Product taxonomy is a small but powerful example. A merchant being able to automatically define product type can have an incredible impact on interoperability for merchants between sales or marketplace channels as well as discoverability for their products to potential customers. In terms of process, we automatically suggest the appropriate standard type for a product, then a merchant can accept or reject the suggestion or enter a custom type if a suggestion is incorrect or they want to define it a different way. By knowing in advance a standard taxonomic way to define their product – such as for store search, SEO, or product collections — we can make a big difference in dramatically reducing the effort for merchants. Instead of manually having to go through and categorize hundreds or thousands of products one-by-one, merchants can spend time on the important parts of their business.
This must be an interesting time for the millions of businesses relying on Shopify as they navigate record demand, supply chain challenges, inflation and a lot more. Is the current environment creating any interesting issues around model performance – and how is your team monitoring and troubleshooting things like drift?

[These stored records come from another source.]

/-- Settles O22: the count is group 0's word, taken in the integer form. -/
theorem convcConvertsGroup0ToCelsius : Obligations.ConvcConvertsGroup0ToCelsius := by
  refine ⟨decode_opWord 0x04#8, fun s => ?next, by decide, by decide, by decide, by decide, by decide, by decide,
    by decide, fun r hlo _ => ?positive, by decide⟩
  case next =>
    rw [← toNat_wordOf_eq_rawCount, ← celsius_eq_celsiusForm, ← legalStat_eq]
    rfl
  case positive =>
    rw [celsiusForm]
    omega

/-- Settles O23: the count is group 0's word, taken in the integer form. -/
theorem convfConvertsGroup0ToFahrenheit : Obligations.ConvfConvertsGroup0ToFahrenheit := by
  refine ⟨decode_opWord 0x05#8, fun s => ?next, by decide⟩
  rw [← toNat_wordOf_eq_rawCount, ← fahrenheit_eq_fahrenheitForm, ← legalStat_eq]
  rfl

/-- Settles O24: the count is group 0's word, taken in the integer form. -/
theorem convrhConvertsGroup0ToHumidity : Obligations.ConvrhConvertsGroup0ToHumidity := by
  refine ⟨decode_opWord 0x06#8, fun s => ?next, by decide⟩
  rw [← toNat_wordOf_eq_rawCount, ← humidity_eq_humidityForm, ← legalStat_eq]
  rfl

end Sys2Proof.Machine

end

section
/-! PROOFS. The checksum outcomes that a frame operation reports in STAT, what its results depend on, and the operations STATFRM
and MEASFRM, for the statements about frames (spec/43_frames.md). -/

namespace Sys2Proof.Machine

open Sys2Proof.Claims

/-! ### The reported checksum outcomes -/

theorem legalStat_putOk1_putOk0_eq (b c : Bool) (v : Byte) : legalStat (putOk1 (putOk0 v b) c) =
    (v &&& 0x7C#8) ||| (if b then 0x01#8 else 0x00#8) ||| (if c then 0x02#8 else 0x00#8) := by
  revert b c v
  decide

theorem regsAfter_ok0_iff {i : Instr} (hok : writesOk0 i = true) (r : Regs) :
    (regsAfter i r).ok0 = true ↔ r.din2 = crc8 r.din0 r.din1 := by
  rw [regsAfter_ok0_eq_verify hok, verify_eq_true_iff, eq_comm]

theorem regsAfter_ok1_iff {i : Instr} (hok : writesOk1 i = true) (r : Regs) :
    (regsAfter i r).ok1 = true ↔ r.din5 = crc8 r.din3 r.din4 := by
  rw [regsAfter_ok1_eq_verify hok, verify_eq_true_iff, eq_comm]

/-! ### The operations -/

/-- The STAT byte of 43_frames.md R120 as a mask and the outcome of group 0. -/
theorem opStatfrm_stat_eq (r : Regs) : (opStatfrm r).stat =
    (r.stat &&& 0x7E#8) ||| (if crc8 r.din0 r.din1 = r.din2 then 0x01#8 else 0x00#8) := by
  simp only [opStatfrm_stat, legalStat_putOk0_eq, verify_eq_true_iff]

/-- The STAT byte of 43_frames.md R121 as a mask and the outcomes of the two groups. -/
theorem opMeasfrm_stat_eq (r : Regs) : (opMeasfrm r).stat =
    (r.stat &&& 0x7C#8) ||| (if crc8 r.din0 r.din1 = r.din2 then 0x01#8 else 0x00#8) |||
      (if crc8 r.din3 r.din4 = r.din5 then 0x02#8 else 0x00#8) := by
  simp only [opMeasfrm_stat, legalStat_putOk1_putOk0_eq, verify_eq_true_iff]

/-! ### The statements -/

/-- Settles O25: FLAGS is the decoded word on either outcome, and STAT alone depends on the received checksum byte. -/
theorem statfrmProcessesStatusFrame : Obligations.StatfrmProcessesStatusFrame := by
  refine ⟨decode_opWord 0x07#8, fun s => ?_, by decide +kernel⟩
  rw [← opStatfrm_stat_eq]
  rfl

/-- Settles O26: each count is its own group's word, taken in the integer form, and each OK bit its own group's outcome. -/
theorem measfrmProcessesMeasurementFrame : Obligations.MeasfrmProcessesMeasurementFrame := by
  refine ⟨decode_opWord 0x08#8, fun s => ?_, by decide +kernel⟩
  rw [← toNat_wordOf_eq_rawCount, ← toNat_wordOf_eq_rawCount, ← celsius_eq_celsiusForm, ← fahrenheit_eq_fahrenheitForm,
    ← humidity_eq_humidityForm, ← opMeasfrm_stat_eq]
  rfl

/-- Settles O31: the results of a frame operation are functions of the data bytes, and an OK bit is the comparison of the
received byte with the checksum that the operation writes. -/
theorem checksumOutcomeNeverGatesResults : Obligations.ChecksumOutcomeNeverGatesResults := by
  refine ⟨fun s s' t t' hdata h h' => ?statfrm, fun s s' t t' hdata h h' => ?measfrm, fun s t h => ?measfrmOk,
    fun s t h => ?statfrmOk⟩
  case statfrm =>
    obtain ⟨h0, h1, -, -⟩ := hdata
    obtain ⟨hregs, -, -⟩ := exec_next h
    obtain ⟨hregs', -, -⟩ := exec_next h'
    simp [hregs, hregs', regsAfter, h0, h1]
  case measfrm =>
    obtain ⟨h0, h1, h3, h4⟩ := hdata
    obtain ⟨hregs, -, -⟩ := exec_next h
    obtain ⟨hregs', -, -⟩ := exec_next h'
    simp [hregs, hregs', regsAfter, h0, h1, h3, h4]
  case measfrmOk =>
    obtain ⟨hregs, -, -⟩ := exec_next h
    rw [hregs]
    exact ⟨regsAfter_ok0_iff rfl _, regsAfter_ok1_iff rfl _⟩
  case statfrmOk =>
    obtain ⟨hregs, -, -⟩ := exec_next h
    rw [hregs]
    exact regsAfter_ok0_iff rfl _

end Sys2Proof.Machine

end

section
/-! PROOFS. What an illegal opcode does to the registers and how long ILL stays set after it, for the statement about the
exception (spec/60_exceptions.md). -/

namespace Sys2Proof.Machine

/-! ### ILL after a reset and after an illegal opcode -/

theorem reset_ill : Regs.reset.ill = false := by decide

/-- OP_ILLEGAL raises the condition and does nothing else (60_exceptions.md R141). -/
theorem exec_opIllegal (c : Byte) (s : State) :
    exec (.opIllegal c) s = .next { s with regs := raiseIllegal s.regs } := rfl

/-- Once ILL is set, a transaction that a word spells keeps it set unless it is a legal operation: an OP write decides ILL
afresh, and any other access leaves STAT alone (60_exceptions.md R141, R144). -/
theorem regsAfter_ill_of_ill {i : Instr} (hw : i.wellFormed = true) {r : Regs} (hill : r.ill = true) :
    (regsAfter i r).ill = !i.isOperation := by
  cases hop : i.isOpWrite with
  | true => exact regsAfter_ill hop r
  | false =>
    have hoperation : i.isOperation = false :=
      Bool.eq_false_iff.2 (mt isOpWrite_of_isOperation (Bool.eq_false_iff.1 hop))
    obtain ⟨-, -, hsame⟩ := statFields_congr (regsAfter_sameResults hw hop r).stat
    rw [hsame, hill, hoperation]
    rfl

/-! ### The statement -/

/-- Settles O27: the word is the OP write of the code, OP_ILLEGAL sets bit 7 of STAT alone, and from then on only a legal
operation or a reset clears it. -/
theorem illegalOpcodeSetsIllOnly : Obligations.IllegalOpcodeSetsIllOnly := by
  refine ⟨fun c hc => ?decodes, fun c s _ => ?effect, fun i s t hw h hill => ?stays, fun s rest hp => ?reset,
    fun i s _ => ⟨_, exec_eq i s⟩⟩
  case decodes => rw [or_setWidth_eq_opWord, decode_opWord, decodeOpcode_of_illegal c hc]
  case effect => rw [exec_opIllegal, raiseIllegal_eq]
  case stays =>
    obtain ⟨hregs, -, -⟩ := exec_next h
    rw [hregs, regsAfter_ill_of_ill hw hill, Bool.not_eq_false']
  case reset => exact ⟨_, step_hostReset hp, reset_ill⟩

end Sys2Proof.Machine

end

section
/-! PROOFS. What a reset does, why no transaction resets the block, the order of DIN writes, and the end of every run of real
actions, for the statements about resets and hazards (spec/70_reset_and_hazards.md). -/

namespace Sys2Proof.Machine

/-! ### The reset values -/

theorem reset_ok0 : Regs.reset.ok0 = false := by decide

theorem reset_ok1 : Regs.reset.ok1 = false := by decide

/-! ### No transaction resets the block -/

theorem decodeOpcode_isOpWrite : ∀ c : Byte, (decodeOpcode c).isOpWrite = true := by decide

/-- A port write reaches at most one of DIN0 and DIN1 (20_memory.md R44). -/
theorem portWrite_din0_or_din1 (r : Regs) (a v : Byte) :
    (portWrite r a v).din0 = r.din0 ∨ (portWrite r a v).din1 = r.din1 := by
  unfold portWrite
  cases locate a with
  | din0 => exact .inr rfl
  | op =>
    obtain ⟨hdin0, -⟩ := regsAfter_din (decodeOpcode_isOpWrite v) r
    exact .inl (by rwa [regsAfter_decodeOpcode] at hdin0)
  | _ => exact .inl rfl
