-- ==== Sys2Proof/Machine/Record.lean ====
section
/-! DEFINITION. What the host makes of a result: the frame-derived members of a PacketRecord (spec/43_pipeline.md
R158). The members not derived from the frame are added in Machine/Capture.lean (R190). -/

namespace Sys2Proof.Machine

/-- The IP part of a record, under the variant `STATUS.L3_KIND` names (R34, R158), addresses also as text. -/
inductive IpPart where
  | none
  | v4 (h : Ip4Header) (src dst : Text)
  | v6 (h : Ip6Header) (src dst : Text)
  | other
  deriving DecidableEq, Repr

/-- The transport part of a record, under the variant `STATUS.L4_KIND` names (R34, R158). -/
inductive TransportPart where
  | none
  | icmp (h : IcmpHeader)
  | tcp (h : TcpHeader)
  | udp (h : UdpHeader)
  | other
  deriving DecidableEq, Repr

/-- The frame-derived members of a PacketRecord (R158). -/
structure Decoded where
  srcMac : Text
  dstMac : Text
  label : Text
  length : Nat
  /-- The ethertype, the third field of the EthernetHeader (R26), which R35 lists for every record. -/
  ethertype : BitVec 16
  ip : IpPart
  transport : TransportPart
  /-- The payload view's bytes (R88). -/
  payload : List Byte
  deriving DecidableEq, Repr

/-- The IPv4 group as a header, where it holds values (R27, R28). -/
def Regs.ip4 (r : Regs) : Option Ip4Header := do
  let ver ← r.ipVer
  let hlen ← r.ip4Hlen
  let ttl ← r.ip4Ttl
  let proto ← r.ipProto
  let src ← r.ip4Src
  let dst ← r.ip4Dst
  return { ver, hlen, ttl, proto, src, dst }

/-- The IPv6 group as a header, where it holds values (R27, R29). -/
def Regs.ip6 (r : Regs) : Option Ip6Header := do
  let ver ← r.ipVer
  let tc ← r.ip6Tc
  let flow ← r.ip6Flow
  let plen ← r.ip6Plen
  let proto ← r.ipProto
  let hlim ← r.ip6Hlim
  let src ← r.ip6Src
  let dst ← r.ip6Dst
  return { ver, tc, flow, plen, proto, hlim, src, dst }

/-- The ICMP group as a header, where it holds values (R30). -/
def Regs.icmp (r : Regs) : Option IcmpHeader := do
  let type ← r.icmpType
  let code ← r.icmpCode
  let csum ← r.icmpCsum
  return { type, code, csum }

/-- The TCP group as a header, where it holds values (R31). -/
def Regs.tcp (r : Regs) : Option TcpHeader := do
  let sport ← r.tcpSport
  let dport ← r.tcpDport
  let seq ← r.tcpSeq
  let ack ← r.tcpAck
  let hlen ← r.tcpHlen
  let flags ← r.tcpFlags
  return { sport, dport, seq, ack, hlen, flags }

/-- The UDP group as a header, where it holds values (R32). -/
def Regs.udp (r : Regs) : Option UdpHeader := do
  let sport ← r.udpSport
  let dport ← r.udpDport
  let len ← r.udpLen
  let csum ← r.udpCsum
  return { sport, dport, len, csum }

/-- The IP part of a result: the registers under the variant STATUS names (R35, R158). -/
def State.ipPart (s : State) : Option IpPart :=
  if s.status.isL3 .v4 then s.regs.ip4.map fun h => .v4 h (ipv4Text h.src) (ipv4Text h.dst)
  else if s.status.isL3 .v6 then s.regs.ip6.map fun h => .v6 h (ipv6Text h.src) (ipv6Text h.dst)
  else if s.status.isL3 .other then some .other
  else some .none

/-- The transport part of a result: the registers under the variant STATUS names (R35, R158). -/
def State.transportPart (s : State) : Option TransportPart :=
  if s.status.isL4 .icmp then s.regs.icmp.map .icmp
  else if s.status.isL4 .tcp then s.regs.tcp.map .tcp
  else if s.status.isL4 .udp then s.regs.udp.map .udp
  else if s.status.isL4 .other then some .other
  else some .none

/-- The record the host builds from a result (R158): none for a dropped frame (R155), and none before `DONE` (R197). -/
def State.decoded (s : State) : Option Decoded :=
  if s.status.done && !s.status.drop then do
    let srcMac ← s.regs.ethSrc.map macText
    let dstMac ← s.regs.ethDst.map macText
    let label ← s.labelText
    let length ← s.regs.frameLen
    let ethertype ← s.regs.ethType
    let ip ← s.ipPart
    let transport ← s.transportPart
    let payload ← s.payload
    return { srcMac, dstMac, label, length, ethertype, ip, transport, payload }
  else none

end Sys2Proof.Machine
end

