/-! ## DECODE: the operations it runs, in order -/

/-- What a DECODE runs, and where it ends: at a drop, at a layer-3 truncation, after L3OTHER, or after layer 4. -/
theorem execDecode_inv {s t : State} (h : execDecode s = .next t) :
    ∃ s1, exec .eth s.beginDecode = .next s1 ∧
      ((s.flen < 14 ∧ t = s1 ∧ s1 = s.beginDecode.enterFrameTooShort) ∨
        ∃ x s2, 14 ≤ s.flen ∧ s.beginDecode.readEth 0 = some x ∧
          s1 = ((s.beginDecode.setRegs (s.beginDecode.regs.putEth x)).setPc 14).goto .layer3 ∧
          exec (decodeEthertype x.etherType) s1 = .next s2 ∧
          ((t = s2 ∧ s2 = s1.enterTruncatedL3) ∨
            (s2.phase = .finish ∧ t = s2.finishDecode) ∨
            ∃ p s3, s2.phase = .layer4 ∧ s2.status.done = false ∧ s2.regs.ipProto = some p ∧
              exec (decodeProtocol p) s2 = .next s3 ∧
              ((t = s3 ∧ s3 = s2.enterTruncatedL4) ∨ (s3.phase = .finish ∧ t = s3.finishDecode)))) := by
  have hd0 : s.beginDecode.status.done = false := by simp [Status.done, Status.get]
  obtain ⟨s1, h1⟩ := layer_next .eth s.beginDecode (by simp)
  refine ⟨s1, h1, ?_⟩
  have e1 : execEth s.beginDecode = .next s1 := h1
  unfold execDecode at h
  rw [e1, thenUnlessDone_next] at h
  rcases eth_outcome h1 with ⟨hl, rfl⟩ | ⟨hl, x, hx, rfl⟩
  · refine .inl ⟨hl, ?_, rfl⟩
    rw [if_pos (by simp [State.enterFrameTooShort])] at h
    cases h
    rfl
  · refine .inr ?_
    rw [if_neg (by simpa using hd0), l3Dispatch_eq _ x.etherType rfl] at h
    obtain ⟨s2, h2⟩ := layer_next (decodeEthertype x.etherType)
      (((s.beginDecode.setRegs (s.beginDecode.regs.putEth x)).setPc 14).goto .layer3)
      (decodeEthertype_ne_decode _)
    refine ⟨x, s2, hl, hx, rfl, h2, ?_⟩
    rw [h2, thenUnlessDone_next] at h
    have hs := isL3_after_setL3 (((s.beginDecode.setRegs (s.beginDecode.regs.putEth x)).setPc 14).goto .layer3).status
    rcases layer3_outcome h2 with rfl | ⟨hp, hst⟩ | ⟨hp, hst, p, hpr⟩
    · refine .inl ⟨?_, rfl⟩
      rw [if_pos (by simp [State.enterTruncatedL3])] at h
      cases h
      rfl
    · refine .inr (.inl ⟨hp, ?_⟩)
      rw [if_neg (by rw [hst]; simp; simpa using hd0), afterLayer3, hst, hs.2.2] at h
      cases h
      rfl
    · refine .inr (.inr ?_)
      have hd2 : s2.status.done = false := by
        rcases hst with hst | hst <;> rw [hst] <;> simp <;> simpa using hd0
      have hk : (s2.status.isL3 .v4 || s2.status.isL3 .v6) = true := by
        rcases hst with hst | hst <;> rw [hst]
        · exact hs.1
        · exact hs.2.1
      rw [if_neg (by simp [hd2]), afterLayer3, hk, if_pos rfl, l4Dispatch_eq _ p hpr] at h
      obtain ⟨s3, h3⟩ := layer_next (decodeProtocol p) s2 (decodeProtocol_ne_decode _)
      refine ⟨p, s3, hp, hd2, hpr, h3, ?_⟩
      rw [h3, thenUnlessDone_next] at h
      rcases layer4_outcome h3 with rfl | ⟨hp3, hd3⟩
      · refine .inl ⟨?_, rfl⟩
        rw [if_pos (by simp [State.enterTruncatedL4])] at h
        cases h
        rfl
      · refine .inr ⟨hp3, ?_⟩
        rw [if_neg (by simp [hd3, hd2])] at h
        cases h
        rfl

/-! ## Runs of steps -/

/-- One step of a run that answers a next state. -/
theorem run_succ {s t : State} (k : Nat) (h : step s = .next t) : core.run (k + 1) s = core.run k t := by
  have h' : core.step s = .next t := h
  simp only [Host.Core.run]
  rw [h']

/-- A block that is not busy stays as it is. -/
theorem run_idle (k : Nat) (s : State) (h : s.phase = .idle) : core.run k s = .next s := by
  induction k with
  | zero => rfl
  | succ k ih => exact (run_succ k (step_idle s h)).trans ih

end Sys2Proof.Machine
end

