-- ==== Sys2Proof/Laws/PerInstr.lean ====
section
/-! SUPPORT. Statements made per instruction. SelectorWidth: the selector an operation is encoded as has exactly the
number of bytes its slot reads (spec/30_encoding.md R70), so that a decoder never runs short or over. -/

namespace Sys2Proof.Laws.SelectorWidth

/-- The selector of `i` has the width of its slot. -/
def Statement (i : Instr) : Prop := (encode i).2.length = (encode i).1.width

theorem eth : Statement .eth := rfl

theorem ipv4 : Statement .ipv4 := rfl

theorem ipv6 : Statement .ipv6 := rfl

theorem l3other (ethertype : BitVec 16) : Statement (.l3other ethertype) := rfl

theorem icmp : Statement .icmp := rfl

theorem tcp : Statement .tcp := rfl

theorem udp : Statement .udp := rfl

theorem l4other (protocol : BitVec 8) : Statement (.l4other protocol) := rfl

theorem decode : Statement .decode := rfl

end Sys2Proof.Laws.SelectorWidth
end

Foster: It has actually been an unprecedented time for going on three years now, so what would be considered anomalous is now historical continuity – though we fully expect that to change, too, making benchmarking and monitoring for things like drift all the more important.
We care deeply about data and machine learning operations (MLOps) at Shopify. Across our products that leverage machine learning, we routinely monitor, alert, and deep dive on feature drift, differentials between prediction and production, and shifts in dataset distributions that can and do impact model performance. We are really lucky in that we have a top in-house machine learning platform team that helps automate some of that monitoring and observability. It’s a key part of our practice, and it’s routine for not just the product categorization team but the whole group.
Broadly, we are dedicated to mirroring Shopify’s core values by ensuring high trust and reliability for all models we serve into production.
How do you approach collaborating with business counterparts in terms of not just quantifying AI ROI but also ensuring broader governance goals, responsible AI and/or AI risk management?
Foster: Partnerships across governance stakeholder groups at Shopify typically include product, operations, trust and security, legal as well as our broader R&D organization – with data and engineering as close partners.
If I could distill our machine learning team’s governance goals into three pillars, they would be: accuracy, compliance, and consistency. It is more nuanced than that of course, but those pillars require coordinated efforts. That’s why we have working groups and dedicated teams working on these issues, including a strong data platform center of excellence. The data platform in particular is key to ensuring governance pillars are baked into our data infrastructure and then by default into the data products we build.
From an ROI perspective, we take a number of approaches depending on the business or product that machine learning is being deployed into. The common thread is that everything is always measured by whether we are doing positive things for our merchants.
Your academic background spans both the humanities and technical disciplines; how does that inform your perspective as an executive and thought leader on AI ethics?
Foster: I actually think about this a lot, unpacking it to see what I can mine for my teams in terms of best practices for critical thinking from the humanities or other disciplines.
My stream in the humanities was cultural studies. Generally, your job in cultural studies is to interrogate how the things we make impact the worlds they are applied to – so moving into technology was a natural ladder for the application of those studies.
How I carry that over into the job today is in strategy and knowing the right things to build that bring the highest degree of merchant value. In my teams, I also try to sponsor the lessons that underlie the legacy of humanities research around consciousness, equitable technology, and social impact. There is a praxis in humanities that you’re constantly interrogating, and that approach by nature feeds back into my work and the mindset that I try to inculcate with my teams.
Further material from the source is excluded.